In our design we propose and evaluate the usage of a significantly larger stash-a stash with the capacity comparable to the capacity of the used cuckoo hash tables to improve not only the worst case but also to improve average memory utilization. Furthermore, our stash also supports LPM lookups, thus augmenting the lookup functionality of the basic cuckoo hashing. The lookup support of not only the whole keys but also key prefixes can be very useful in many different areas (e.g. packet filtering). Instead of TCAM, we propose an FPGA implementation of a well-known binary search algorithm adapted for the LPM lookup (described in [3]) as an effective approach to implement the larger stash. The key idea behind the adaptation of the binary search for LPM is to recognize each prefix p as a range of keys (values) from  $k_{min}^p$  to  $k_{max}^p$ , where  $k_{min}^{p}$  is the lowest key with prefix p and  $k_{max}^{p}$  is the highest key with prefix p. Now for each prefix p in the lookup set both  $k_{min}^p$  and  $k_{max}^p$  values are stored in a sorted array,  $k_{min}^p$  is associated with data of prefix p and  $k_{max}^p$ is associated with data of the longest prefix from the set which is a sub-prefix of p. Furthermore, if for two prefixes  $p_1$ ,  $p_2$ , where  $p_1$  is shorter than  $p_2$ , keys  $k_{min}^{p_1} = k_{min}^{p_2}$  resp.  $k_{max}^{p_1} = k_{max}^{p_2}$ , the relation between keys is considered to be  $k_{min}^{p_1} < k_{min}^{p_2}$  resp.  $k_{max}^{p_1} > k_{max}^{p_2}$  during sorting. Also, searched key k such as  $k = k_{min}^{p}$  resp.  $k = k_{max}^{p}$  is considered  $k > k_{min}^{p}$  resp.  $k < k_{max}^{p}$ . A lookup of k is then implemented as a standard binary search and the data of the last visited smaller key than k are used as a result. From the adaptation description it is clear, that each prefix occupies two records in the memory.
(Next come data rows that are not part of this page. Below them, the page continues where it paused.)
-- ==== Sys2Proof/Machine/Flags.lean ====
section
/-! DEFINITION. The one status flag, its formula (rules R21, R144), and the conditions that read it
(rule R114). -/

namespace Sys2Proof.Machine

/-- The zero flag of a result: 1 exactly when the result is 0 (rule R144). -/
def zeroFlag (result : Int) : Bool := decide (result = 0)

/-- BZ's condition: taken on `Z = 0` as the source states, on `Z = 1` in the mnemonic sense (rule R114;
93_implementation_defined.md U3). -/
def bzTaken (sense : BranchSense) (z : Bool) : Bool :=
  match sense with
  | .asSource => !z
  | .mnemonic => z

/-- BNZ's condition: taken on `Z = 1` as the source states, on `Z = 0` in the mnemonic sense (rule R114;
93_implementation_defined.md U3). -/
def bnzTaken (sense : BranchSense) (z : Bool) : Bool :=
  match sense with
  | .asSource => z
  | .mnemonic => !z

end Sys2Proof.Machine
end

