-- ==== Sys2Proof/Machine/Hazard.lean ====
section
/-! DEFINITION. The Hazard/Stall unit (41_hazard_scoreboard.md) and the drain before a conditional branch
(rule R124): whether Decode holds its instruction. -/

namespace Sys2Proof.Machine

/-- The scoreboard test of rule R102, class by class (rule R103): some source register the instruction uses
is not valid. It never looks at the destination (rule R105), and NOP never stalls (rule R104). -/
def scoreboardStall (i : Instr) (s : State) : Bool :=
  match i with
  | .str rs1 rs2 rs3 => !(s.isValid rs1 && s.isValid rs2 && s.isValid rs3)
  | .addl _ rs1 _ | .subl _ rs1 _ | .load _ rs1 _ | .jump rs1 _ => !s.isValid rs1
  | .movc _ _ | .bz _ | .bnz _ | .halt | .nop => false
  | .add _ rs1 rs2 | .sub _ rs1 rs2 | .mul _ rs1 rs2 | .and _ rs1 rs2 | .or _ rs1 rs2
  | .xor _ rs1 rs2 | .ldr _ rs1 rs2 | .store rs1 rs2 _ => !(s.isValid rs1 && s.isValid rs2)

/-- Some of the four stages ahead of Decode is occupied, read off the latches as they stood at the start of
the cycle (rule R124). -/
def stagesAheadOccupied (s : State) : Bool :=
  s.lat.ex1.occupied || s.lat.ex2.occupied || s.lat.mem1.occupied || s.lat.mem2.occupied

/-- The drain test, true only for BZ and BNZ (rule R124). -/
def drainNeeded (i : Instr) (s : State) : Bool :=
  match i with
  | .bz _ | .bnz _ => stagesAheadOccupied s
  | _ => false

/-- `must_hold` (rule R108). -/
def mustHold (i : Instr) (s : State) : Bool := scoreboardStall i s || drainNeeded i s

end Sys2Proof.Machine
end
The binary search offers basically the opposite features in comparison with the cuckoo hashing— the key lookup requires relatively large number of sub-



**Obrázek 1.** General lookup engine interface (some signals are omitted for clarity).

sequent memory accesses, but the achievable memory utilization is always 100 %. Because of the large number of memory accesses, binary search based lookup should be implemented only in the internal FPGA memory. In order to achieve high lookup throughput, the implementation of the binary search must not be sequential but rather divided into pipelined stages. This can be achieved by establishing a tree structure in the searched array (binary search tree-BST) and slicing it by the tree levels (each tree level forms a pipeline stage). Finally, the functionality of update operations in the described BST can be easily implemented in the hardware with support of on-the-fly updates.

### 4 FPGA architecture

#### 4.1 Lookup engine interface and functionality

We start the description by the general design of an interface and functionality of a lookup engine (either cuckoo or BST). Both engines implement the same interface independently on the details of their lookup procedure. Fig. 1 illustrates particular signals forming the interface. The signals can be divided into 3 basic groups: input (left), output (right) and configuration (bottom). The only input of a lookup engine is the value of a key to search. The lookup implementation should be able to process new input key every clock cycle. For each input key, the engine produces one result on the output based on performed lookup. The lookup result consists of arbitrary data (e.g. routing decision, matched key identification) associated with the searched key and one bit information about the key lookup success (Found). When the input key is not found, the value of data on the output is unspecified (invalid).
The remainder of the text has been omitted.